**What the exercise asks**
In the material below, find the line with "8, 4, .reg 3" and the line with "0, false⟩, .lda", then output those two lines and every line between them, exactly.

━━━━━━━━━━━━━━━━

-- ==== Sys2Proof/Tests/Slice0.lean ====
section
/-! SUPPORT. Tests: ill-formed terms, words written out from the spec's encodings, single steps on a small machine, and witnesses
for the hypotheses of the statements. -/

namespace Sys2Proof.Tests

open Sys2Proof Sys2Proof.Machine

/-- Control fields of an unguarded word with gap 0. -/
def c0 : Ctl := { g := 0, n := false, gap := 0 }
/-- Operands d 5, a 1, of a type. -/
def one (ty : Ty) : Alu1 := { ctl := c0, ty, u := false, rnd := .rne, sat := false, d := 5, a := 1 }
/-- Operands d 5, a 1, b 2, of a type. -/
def two (ty : Ty) : Alu2 := { ctl := c0, ty, u := false, rnd := .rne, sat := false, d := 5, a := 1, b := 2 }
/-- Operands d 5, a 1, b 2, c 3, of a type. -/
def three (ty : Ty) : Alu3 := { ctl := c0, ty, u := false, rnd := .rne, sat := false, d := 5, a := 1, b := 2, c := 3 }
/-- Each word of the list decodes to the term beside it. -/
def decodesTo (l : List (Word × Instr)) : Bool := l.all fun p => match decode p.1 none with | .ok i => decide (i = p.2) | .error _ => false

/-- The well-formedness refuses every term of the list. -/
def refused (l : List Instr) : Bool := l.all fun i => !formOk i

-- ill-formed terms: one for each check of the well-formedness

/-- A type that the opcode does not take, an odd register of a 64-bit pair, a uniform register beyond k63, or a rounding or saturation
field where the opcode has none. -/
theorem test_illformed_alu : refused [
    .mov (one .i32), .mov (one .b64), .mov { one .b32 with u := true, d := 64 }, .mov { one .b32 with rnd := .rtz },
    .mov { one .b32 with sat := true }, .movi ⟨c0, .i32, 5, 1⟩, .movi ⟨c0, .b64, 65, 1⟩, .movl ⟨c0, .f32, false, 5, 0⟩,
    .movs ⟨c0, .b32, false, 5, 0x0F⟩, .movs ⟨c0, .b32, false, 5, 8⟩, .movs ⟨c0, .b64, false, 4, 0⟩, .bck ⟨c0, .b64, 5, 1⟩,
    .lanek ⟨c0, .b64, 5, 1⟩, .add (two .b32), .add { two .i32 with rnd := .rup }, .mul (two .i8x4), .mulh { two .i32 with sat := true },
    .mad (three .i8x4), .abs (one .n32), .and { two .b32 with sat := true }, .shl { two .b64 with d := 6, a := 3 },
    .popc (one .i32), .bfx (three .b32), .bfi (three .i32), .lea ⟨c0, .i32, false, 0, false, 5, 1, 2⟩, .addi ⟨c0, .b32, 5, 1, 0⟩,
    .andi ⟨c0, .n32, 5, 1, 0⟩, .shli ⟨c0, .b32, 5, 1, 32⟩] = true := by decide

theorem test_illformed_floats : refused [
    .fadd (two .i32), .fadd { two .f32 with sat := true }, .fadd { two .f16x2 with u := true }, .fmin { two .f32 with rnd := .rdn },
    .fma (three .e4m3), .fdiv (two .f16x2), .fsqrt (one .f64), .rcpa (one .f16), .rcpa { one .f32 with u := true }, .fexp2 (one .f64),
    .fclass { one .f32 with rnd := .rtz }, .fscale (two .b32), .cvt ⟨c0, .b32, .f32, false, .rne, false, 5, 1⟩,
    .cvt ⟨c0, .i32, .x80, false, .rne, false, 5, 1⟩, .cvt ⟨c0, .i32, .f32, false, .rne, true, 5, 1⟩,
    .cvt ⟨c0, .i32, .i64, false, .rtz, false, 5, 2⟩, .pack ⟨c0, .f16x2, .i32, .rne, false, 5, 1⟩,
    .unpk ⟨c0, .f16x2, .f32, .rtz, false, 5, 1⟩] = true := by decide

theorem test_illformed_lanes : refused [
    .cmp ⟨c0, .f32, false, .lt, 2, 3, 1, 2⟩, .cmp ⟨c0, .b32, false, .lt, 2, 3, 1, 2⟩, .cmp ⟨c0, .i32, false, .ord, 2, 3, 1, 2⟩,
    .fcmp ⟨c0, .e5m2, false, .lt, 2, 3, 1, 2⟩, .sel ⟨c0, .f32, 5, 1, 2, 3⟩, .shfl ⟨c0, .b32, .idx, 1, 5, 1, 2⟩,
    .shfl ⟨c0, .b32, .up, 1, 5, 1, 2⟩, .bcast ⟨c0, .i32, 5, 1, 9⟩, .scan ⟨c0, .b32, .add, false, .rne, false, 5, 1⟩,
    .scan ⟨c0, .f32, .min, false, .rtz, false, 5, 1⟩, .scan ⟨c0, .i32, .xor, false, .rne, false, 5, 1⟩,
    .reduce ⟨c0, .i32, .add, true, .rne, false, 5, 1⟩, .shflx ⟨c0, 5, 3, 1⟩, .apply ⟨c0, 1, 5, 17, 8, 0, false⟩, .release ⟨c0, true, 1⟩,
    .bk ⟨c0, .ord, 1, 0⟩, .calli ⟨c0, true, 61, 64⟩, .calli ⟨c0, false, 61, 21⟩] = true := by decide

theorem test_illformed_memory : refused [
    .ld ⟨c0, .x80, 8, 4, .lane, .thread, 0, false⟩, .ld ⟨c0, .b32, 8, 4, .reg 0xFF 0 false 0, .thread, 0, false⟩,
    .ld ⟨c0, .b32, 8, 4, .reg 3 3 false 0, .thread, 0, false⟩, .st ⟨c0, .f64, 9, 4, .lane, .thread, 0, false⟩,
    .ldx ⟨c0, .b64, 8, 4, .lane, .thread, 0, false⟩, .stx ⟨c0, .b32, 6, 4, .lane, .thread, 0, false⟩,
    .lds ⟨c0, .b32, 8, 4, .lane, .warp, 0, false⟩, .stv ⟨c0, .b32, 8, 4, .lane, .thread, 0, true⟩,
    .ldsx ⟨c0, .b32, 8, 4, .lane, .thread, 0, true⟩, .ldk ⟨c0, .f16x2, 7, 4, .gl, .thread, 0, false⟩,
    .ldk ⟨c0, .b32, 7, 4, .sp, .warp, 0, false⟩, .lda ⟨c0, .f32, 8, 4, .lane, .device, 0, false⟩, .waita ⟨c0, 8, 1, 4, .vt, .device, 0⟩,
    .pref ⟨c0, .x80, .l1, 4, .lane, 0, false⟩, .cwb ⟨c0, true, 4, 0⟩, .atom ⟨c0, .f32, 4, 2, .lane, .device, .and, 0, false⟩,
    .atom ⟨c0, .n32, 4, 2, .lane, .device, .add, 0, true⟩, .atoms ⟨c0, .n32, 4, 2, .lane, .device, .add, 0, false⟩,
    .cas ⟨c0, .b64, 6, 2, .lane, .device, 0⟩, .casv ⟨c0, .b32, 6, 2, .lane, .wg, 0⟩, .bar ⟨c0, 0, 3, .wg⟩, .bar ⟨c0, 42, 3, .wg⟩,
    .bar ⟨c0, 5, 3, .warp⟩, .gbar ⟨c0, 2, .wg⟩, .evset ⟨c0, 61, .device⟩, .evclr ⟨c0, 61⟩, .evwait ⟨c0, 8, false, false, .wg⟩,
    .evtest ⟨c0, 7, 8, false, false, .thread⟩, .rput ⟨c0, 4, 2, 3, .device, 1, false⟩, .rget ⟨c0, 4, 2, 3, .wg, 0, false⟩] = true := by
  decide

theorem test_illformed_engines : refused [
    .getshape ⟨c0, 2, 61⟩, .mma ⟨c0, 1, 2, 1, 8, 9, true, false, false⟩, .tld ⟨c0, 1, 2, 1, 10, 11, .sp, .thread, false, true, false, .n8⟩,
    .tld ⟨c0, 1, 2, 1, 10, 11, .sp, .thread, true, true, false, .f32⟩, .tst ⟨c0, 1, 2, 1, 10, 11, .gl, .wg, false, false, false, .f32⟩,
    .tst ⟨c0, 1, 2, 1, 10, 11, .sp, .device, false, false, false, .f32⟩, .sighash ⟨c0, 1, 2, 12, 13, 14, 2, 2, false⟩,
    .sighash ⟨c0, 1, 2, 12, 13, 14, 4, 5, false⟩, .sigrep ⟨c0, 1, 2, 62, 8, 9, .mean, true⟩,
    .sigscat ⟨c0, 1, 2, 1, 4, 5, false, true, .b32⟩, .sigbwd ⟨c0, 2, 4, 5, 6, true, false, .f64⟩,
    .qhist ⟨c0, 1, 2, 4, 5, false, false, true, .i32⟩, .qscale ⟨c0, 1, 2, 8, 9, 1, false⟩, .qcvt ⟨c0, 1, 2, 4, 5, 6, true, false, .e4m3⟩,
    .cpy ⟨c0, .b32, 20, 4, 5, 63, .gl, .sp, true, false, false⟩, .cpy ⟨c0, .b32, 20, 4, 5, 6, .vt, .sp, true, true, false⟩,
    .cpy ⟨c0, .b32, 20, 4, 5, 6, .gl, .sp, true, false, true⟩, .cpyt ⟨c0, .f32, 20, 4, 5, 6, .sp, .vt, false, false, true⟩,
    .cpyg ⟨c0, .b32, 20, 4, 5, 6, .sp, .sp, false, false, false⟩, .cpys ⟨c0, .b32, 20, 4, 5, 6, .sp, .sp, false, false, false⟩,
    .cpyr ⟨c0, .b32, 20, 4, 5, 6, .sp, .gl, false, false, false⟩, .xld ⟨c0, 20, 4, 63, 7⟩, .xcur ⟨c0, 20, 4, 63⟩,
    .merge ⟨c0, 20, 59, 4, 6, 5, true, .sp⟩, .movp ⟨c0, 7, 0x86⟩, .movp ⟨c0, 7, 0x0E⟩, .icinv ⟨c0, false, 4, 5, .warp⟩,
    .icinv ⟨c0, false, 4, 5, .system⟩, .tlbinv ⟨c0, true, 4, 0, .field⟩] = true := by decide

-- words

/-- Words of the moves group, written out from the layouts of R74 to R85 and the entries. -/
def movesWords : List (Word × Instr) := [
  (0x0100_0140_4000_0000, .mov (one .b32)),
  (0x0200_4180_3FFF_FFE8, .movi ⟨c0, .b64, 6, -3⟩),
  (0x0400_4182_0000_0000, .movs ⟨c0, .b64, false, 6, 8⟩),
  (0x0500_0142_4000_0000, .bck ⟨c0, .b32, 5, 9⟩),
  (0x0600_01C0_4000_0000, .lanek ⟨c0, .b32, 7, 1⟩)]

━━━━━━━━━━━━━━━━

**Your response**
    .ld ⟨c0, .b32, 8, 4, .reg 3 3 false 0, .thread, 0, false⟩, .st ⟨c0, .f64, 9, 4, .lane, .thread, 0, false⟩,
    .ldx ⟨c0, .b64, 8, 4, .lane, .thread, 0, false⟩, .stx ⟨c0, .b32, 6, 4, .lane, .thread, 0, false⟩,
    .lds ⟨c0, .b32, 8, 4, .lane, .warp, 0, false⟩, .stv ⟨c0, .b32, 8, 4, .lane, .thread, 0, true⟩,
    .ldsx ⟨c0, .b32, 8, 4, .lane, .thread, 0, true⟩, .ldk ⟨c0, .f16x2, 7, 4, .gl, .thread, 0, false⟩,
    .ldk ⟨c0, .b32, 7, 4, .sp, .warp, 0, false⟩, .lda ⟨c0, .f32, 8, 4, .lane, .device, 0, false⟩, .waita ⟨c0, 8, 1, 4, .vt, .device, 0⟩,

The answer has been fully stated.